Dataset entries:
════

/-- AWN_STATE_TRANSFER (R130): the state of `old`, in program `po`, moves to the loaded program by identity tag. I and Q, of
which R130 says nothing, hold what the old program left in them (log 182, DESIGN CHOICE). -/
def awnTransfer (po : AwnProg) (old : AwnData) (s : State) : State :=
  let p := awnProg s
  let init := awnInitData p
  let t := moveObjs po.timers old.timers {} true p.timers 0 0 []
  let c := moveObjs po.counters old.counters {} false p.counters 0 0 init.counters
  let e := moveObjs po.edges old.edges false true p.edges 0 0 init.edges
  let d := initWords false p.inits
    { init with timers := t.1, counters := c.1, edges := e.1, m := old.m, w := old.w, q := old.q, i := old.i,
                scanTime := old.scanTime }
  let moved := t.2 + c.2 + e.2
  let used := usedObjs p.timers + usedObjs p.counters + usedObjs p.edges
  let was := usedObjs po.timers + usedObjs po.counters + usedObjs po.edges
  let s := awnFill d s
  { s with awn := { s.awn with moved := moved, newObjs := used - moved, dropped := was - moved } }

/-! ## Registers -/

/-- Reads of the AWN window but for the quartet. -/
def awnReg (s : State) (o : Nat) : Word :=
  match o with
  | 0x00 => placeB s.awn.active 1 ||| placeB s.awn.en 0
  | 0x04 =>
    placeB s.awn.loaded 9 ||| placeB s.awn.degraded 8 ||| place s.awn.state 6 4 ||| place (maskOf s.awn.live) 2 0
  | 0x08 => w32 s.awn.scan
  | 0x0C => w32 (s.awn.scan / 2 ^ 32)
  | 0x20 => place (awnProg s).steps.length 16 0
  | 0x24 => place (awnProg s).wcet 16 0
  | 0x28 => w32 (awnProg s).id
  | 0x2C => w32 ((awnProg s).id / 2 ^ 32)
  | 0x30 => place s.awn.lastSteps 16 0
  | 0x34 => place s.awn.hwSteps 16 0
  | 0x38 => place s.awn.aborted 11 0
  | 0x40 => place s.awn.moved 12 0
  | 0x44 => place s.awn.newObjs 12 0
  | 0x48 => place s.awn.dropped 12 0
  | _ => 0

/-! ## Meanings -/

/-- LD in one lane (R111). -/
def execAwnLd (lane : Nat) (x : BOp) (s : State) : Host.Outcome State Fault Refusal :=
  wfRun (.awnLd lane x) (awnStep lane (fun e l => laneLd e x l)) s
/-- AND in one lane (R111). -/
def execAwnAnd (lane : Nat) (x : BOp) (s : State) : Host.Outcome State Fault Refusal :=
  wfRun (.awnAnd lane x) (awnStep lane (fun e l => laneAnd e x l)) s
/-- OR in one lane (R111). -/
def execAwnOr (lane : Nat) (x : BOp) (s : State) : Host.Outcome State Fault Refusal :=
  wfRun (.awnOr lane x) (awnStep lane (fun e l => laneOr e x l)) s
/-- XOR in one lane (R111). -/
def execAwnXor (lane : Nat) (x : BOp) (s : State) : Host.Outcome State Fault Refusal :=
  wfRun (.awnXor lane x) (awnStep lane (fun e l => laneXor e x l)) s
/-- ST in one lane (R111). -/
def execAwnSt (lane : Nat) (x : BOp) (s : State) : Host.Outcome State Fault Refusal :=
  wfRun (.awnSt lane x) (awnStep lane (fun e l => laneSt e x l)) s
/-- SET in one lane (R111). -/
def execAwnSet (lane : Nat) (x : BOp) (s : State) : Host.Outcome State Fault Refusal :=
  wfRun (.awnSet lane x) (awnStep lane (fun e l => laneSet e x l)) s
/-- RST in one lane (R111). -/
def execAwnRst (lane : Nat) (x : BOp) (s : State) : Host.Outcome State Fault Refusal :=
  wfRun (.awnRst lane x) (awnStep lane (fun e l => laneRst e x l)) s
/-- NOT in one lane (R111). -/
def execAwnNot (lane : Nat) (s : State) : Host.Outcome State Fault Refusal :=
  wfRun (.awnNot lane) (awnStep lane (fun _ l => laneNot l)) s
/-- PSH in one lane (R111). -/
def execAwnPsh (lane : Nat) (s : State) : Host.Outcome State Fault Refusal :=
  wfRun (.awnPsh lane) (awnStep lane lanePsh) s
/-- POP in one lane (R111). -/
def execAwnPop (lane : Nat) (s : State) : Host.Outcome State Fault Refusal :=
  wfRun (.awnPop lane) (awnStep lane lanePop) s
/-- RDS in one lane (R111). -/
def execAwnRds (lane : Nat) (s : State) : Host.Outcome State Fault Refusal :=
  wfRun (.awnRds lane) (awnStep lane laneRds) s
/-- POPA in one lane (R111). -/
def execAwnPopa (lane : Nat) (s : State) : Host.Outcome State Fault Refusal :=
  wfRun (.awnPopa lane) (awnStep lane lanePopa) s
/-- POPO in one lane (R111). -/
def execAwnPopo (lane : Nat) (s : State) : Host.Outcome State Fault Refusal :=
  wfRun (.awnPopo lane) (awnStep lane lanePopo) s
/-- POPX in one lane (R111). -/
def execAwnPopx (lane : Nat) (s : State) : Host.Outcome State Fault Refusal :=
  wfRun (.awnPopx lane) (awnStep lane lanePopx) s
/-- TIM in one lane (R111). -/
def execAwnTim (lane : Nat) (n : Nat) (s : State) : Host.Outcome State Fault Refusal :=
  wfRun (.awnTim lane n) (awnStep lane (fun e l => laneTim e n l)) s
/-- TRS in one lane (R111). -/
def execAwnTrs (lane : Nat) (n : Nat) (s : State) : Host.Outcome State Fault Refusal :=
  wfRun (.awnTrs lane n) (awnStep lane (fun _ l => laneTrs n l)) s
/-- CTU in one lane (R111). -/
def execAwnCtu (lane : Nat) (n : Nat) (s : State) : Host.Outcome State Fault Refusal :=
  wfRun (.awnCtu lane n) (awnStep lane (fun e l => laneCtu e n l)) s
/-- CTD in one lane (R111). -/
def execAwnCtd (lane : Nat) (n : Nat) (s : State) : Host.Outcome State Fault Refusal :=
  wfRun (.awnCtd lane n) (awnStep lane (fun e l => laneCtd e n l)) s
/-- CRS in one lane (R111). -/
def execAwnCrs (lane : Nat) (n : Nat) (s : State) : Host.Outcome State Fault Refusal :=
  wfRun (.awnCrs lane n) (awnStep lane (fun e l => laneCrs e n l)) s
/-- CLD in one lane (R111). -/
def execAwnCld (lane : Nat) (n : Nat) (s : State) : Host.Outcome State Fault Refusal :=
  wfRun (.awnCld lane n) (awnStep lane (fun _ l => laneCld n l)) s
/-- EDG in one lane (R111). -/
def execAwnEdg (lane : Nat) (n : Nat) (s : State) : Host.Outcome State Fault Refusal :=
  wfRun (.awnEdg lane n) (awnStep lane (fun e l => laneEdg e n l)) s
/-- LW in one lane (R111). -/
def execAwnLw (lane : Nat) (x : WOp) (s : State) : Host.Outcome State Fault Refusal :=
  wfRun (.awnLw lane x) (awnStep lane (fun e l => laneLw e x l)) s
/-- SW in one lane (R111). -/
def execAwnSw (lane : Nat) (x : WOp) (s : State) : Host.Outcome State Fault Refusal :=
  wfRun (.awnSw lane x) (awnStep lane (fun e l => laneSw e x l)) s
/-- ADD in one lane (R111). -/
def execAwnAdd (lane : Nat) (x : WOp) (s : State) : Host.Outcome State Fault Refusal :=
  wfRun (.awnAdd lane x) (awnStep lane (fun e l => laneAdd e x l)) s
/-- SUB in one lane (R111). -/
def execAwnSub (lane : Nat) (x : WOp) (s : State) : Host.Outcome State Fault Refusal :=
  wfRun (.awnSub lane x) (awnStep lane (fun e l => laneSub e x l)) s
/-- MUL in one lane (R111). -/
def execAwnMul (lane : Nat) (x : WOp) (s : State) : Host.Outcome State Fault Refusal :=
  wfRun (.awnMul lane x) (awnStep lane (fun e l => laneMul e x l)) s
/-- ANDW in one lane (R111). -/
def execAwnAndw (lane : Nat) (x : WOp) (s : State) : Host.Outcome State Fault Refusal :=
  wfRun (.awnAndw lane x) (awnStep lane (fun e l => laneAndw e x l)) s
/-- ORW in one lane (R111). -/
def execAwnOrw (lane : Nat) (x : WOp) (s : State) : Host.Outcome State Fault Refusal :=
  wfRun (.awnOrw lane x) (awnStep lane (fun e l => laneOrw e x l)) s
/-- XORW in one lane (R111). -/
def execAwnXorw (lane : Nat) (x : WOp) (s : State) : Host.Outcome State Fault Refusal :=
  wfRun (.awnXorw lane x) (awnStep lane (fun e l => laneXorw e x l)) s
/-- MIN in one lane (R111). -/
def execAwnMin (lane : Nat) (x : WOp) (s : State) : Host.Outcome State Fault Refusal :=
  wfRun (.awnMin lane x) (awnStep lane (fun e l => laneMin e x l)) s
/-- MAX in one lane (R111). -/
def execAwnMax (lane : Nat) (x : WOp) (s : State) : Host.Outcome State Fault Refusal :=
  wfRun (.awnMax lane x) (awnStep lane (fun e l => laneMax e x l)) s
/-- SEL in one lane (R111). -/
def execAwnSel (lane : Nat) (x : WOp) (s : State) : Host.Outcome State Fault Refusal :=
  wfRun (.awnSel lane x) (awnStep lane (fun e l => laneSel e x l)) s
/-- CEQ in one lane (R111). -/
def execAwnCeq (lane : Nat) (x : WOp) (s : State) : Host.Outcome State Fault Refusal :=
  wfRun (.awnCeq lane x) (awnStep lane (fun e l => laneCeq e x l)) s
/-- CNE in one lane (R111). -/
def execAwnCne (lane : Nat) (x : WOp) (s : State) : Host.Outcome State Fault Refusal :=
  wfRun (.awnCne lane x) (awnStep lane (fun e l => laneCne e x l)) s
/-- CLT in one lane (R111). -/
def execAwnClt (lane : Nat) (x : WOp) (s : State) : Host.Outcome State Fault Refusal :=
  wfRun (.awnClt lane x) (awnStep lane (fun e l => laneClt e x l)) s
/-- CLE in one lane (R111). -/
def execAwnCle (lane : Nat) (x : WOp) (s : State) : Host.Outcome State Fault Refusal :=
  wfRun (.awnCle lane x) (awnStep lane (fun e l => laneCle e x l)) s
/-- CGT in one lane (R111). -/
def execAwnCgt (lane : Nat) (x : WOp) (s : State) : Host.Outcome State Fault Refusal :=
  wfRun (.awnCgt lane x) (awnStep lane (fun e l => laneCgt e x l)) s
/-- CGE in one lane (R111). -/
def execAwnCge (lane : Nat) (x : WOp) (s : State) : Host.Outcome State Fault Refusal :=
  wfRun (.awnCge lane x) (awnStep lane (fun e l => laneCge e x l)) s
/-- SHL in one lane (R111). -/
def execAwnShl (lane : Nat) (sh : Nat) (s : State) : Host.Outcome State Fault Refusal :=
  wfRun (.awnShl lane sh) (awnStep lane (fun _ l => laneShl sh l)) s
/-- SHR in one lane (R111). -/
def execAwnShr (lane : Nat) (sh : Nat) (s : State) : Host.Outcome State Fault Refusal :=
  wfRun (.awnShr lane sh) (awnStep lane (fun _ l => laneShr sh l)) s
/-- ASR in one lane (R111). -/
def execAwnAsr (lane : Nat) (sh : Nat) (s : State) : Host.Outcome State Fault Refusal :=
  wfRun (.awnAsr lane sh) (awnStep lane (fun _ l => laneAsr sh l)) s
/-- NEGW in one lane (R111). -/
def execAwnNegw (lane : Nat) (s : State) : Host.Outcome State Fault Refusal :=
  wfRun (.awnNegw lane) (awnStep lane (fun _ l => laneNegw l)) s
/-- ABS in one lane (R111). -/
def execAwnAbs (lane : Nat) (s : State) : Host.Outcome State Fault Refusal :=
  wfRun (.awnAbs lane) (awnStep lane (fun _ l => laneAbs l)) s
/-- LDL in one lane (R111). -/
def execAwnLdl (lane : Nat) (lit : Word) (s : State) : Host.Outcome State Fault Refusal :=
  wfRun (.awnLdl lane lit) (awnStep lane (fun _ l => laneLdl lit l)) s
/-- JMP in one lane (R111). -/
def execAwnJmp (lane : Nat) (target : Nat) (s : State) : Host.Outcome State Fault Refusal :=
  wfRun (.awnJmp lane target) (awnStep lane (fun _ l => laneJmp target l)) s
/-- JC in one lane (R111). -/
def execAwnJc (lane : Nat) (target : Nat) (s : State) : Host.Outcome State Fault Refusal :=
  wfRun (.awnJc lane target) (awnStep lane (fun _ l => laneJc target l)) s
/-- JNC in one lane (R111). -/
def execAwnJnc (lane : Nat) (target : Nat) (s : State) : Host.Outcome State Fault Refusal :=
  wfRun (.awnJnc lane target) (awnStep lane (fun _ l => laneJnc target l)) s
/-- NOP in one lane (R111). -/
def execAwnNop (lane : Nat) (s : State) : Host.Outcome State Fault Refusal :=
  wfRun (.awnNop lane) (awnStep lane (fun _ l => laneNop l)) s
/-- END in one lane (R111). -/
def execAwnEnd (lane : Nat) (s : State) : Host.Outcome State Fault Refusal :=
  wfRun (.awnEnd lane) (awnStep lane laneEnd) s
/-- AWN_ILLEGAL_STEP. -/
def execAwnIllegalStep (lane : Nat) (ecc : Bool) (s : State) : Host.Outcome State Fault Refusal :=
  wfRun (.awnIllegalStep lane ecc) (opAwnIllegalStep lane ecc) s
/-- AWN_ENABLE_WRITE. -/
def execAwnEnableWrite (init : Nat) (v : Word) (s : State) : Host.Outcome State Fault Refusal :=
  wfRun (.awnEnableWrite init v) (opAwnEnableWrite init v) s
/-- LANE_TIMEOUT. -/
def execLaneTimeout (s : State) : Host.Outcome State Fault Refusal := wfRun .laneTimeout opLaneTimeout s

════

Your task:
Reproduce only the lines above spanning from the line containing "AND in one lane (R111). -/" through the line containing "RDS in one lane (R111). -/", word for word.

Output of the task:
/-- AND in one lane (R111). -/
def execAwnAnd (lane : Nat) (x : BOp) (s : State) : Host.Outcome State Fault Refusal :=
  wfRun (.awnAnd lane x) (awnStep lane (fun e l => laneAnd e x l)) s
/-- OR in one lane (R111). -/
def execAwnOr (lane : Nat) (x : BOp) (s : State) : Host.Outcome State Fault Refusal :=
  wfRun (.awnOr lane x) (awnStep lane (fun e l => laneOr e x l)) s
/-- XOR in one lane (R111). -/
def execAwnXor (lane : Nat) (x : BOp) (s : State) : Host.Outcome State Fault Refusal :=
  wfRun (.awnXor lane x) (awnStep lane (fun e l => laneXor e x l)) s
/-- ST in one lane (R111). -/
def execAwnSt (lane : Nat) (x : BOp) (s : State) : Host.Outcome State Fault Refusal :=
  wfRun (.awnSt lane x) (awnStep lane (fun e l => laneSt e x l)) s
/-- SET in one lane (R111). -/
def execAwnSet (lane : Nat) (x : BOp) (s : State) : Host.Outcome State Fault Refusal :=
  wfRun (.awnSet lane x) (awnStep lane (fun e l => laneSet e x l)) s
/-- RST in one lane (R111). -/
def execAwnRst (lane : Nat) (x : BOp) (s : State) : Host.Outcome State Fault Refusal :=
  wfRun (.awnRst lane x) (awnStep lane (fun e l => laneRst e x l)) s
/-- NOT in one lane (R111). -/
def execAwnNot (lane : Nat) (s : State) : Host.Outcome State Fault Refusal :=
  wfRun (.awnNot lane) (awnStep lane (fun _ l => laneNot l)) s
/-- PSH in one lane (R111). -/
def execAwnPsh (lane : Nat) (s : State) : Host.Outcome State Fault Refusal :=
  wfRun (.awnPsh lane) (awnStep lane lanePsh) s
/-- POP in one lane (R111). -/
def execAwnPop (lane : Nat) (s : State) : Host.Outcome State Fault Refusal :=
  wfRun (.awnPop lane) (awnStep lane lanePop) s
/-- RDS in one lane (R111). -/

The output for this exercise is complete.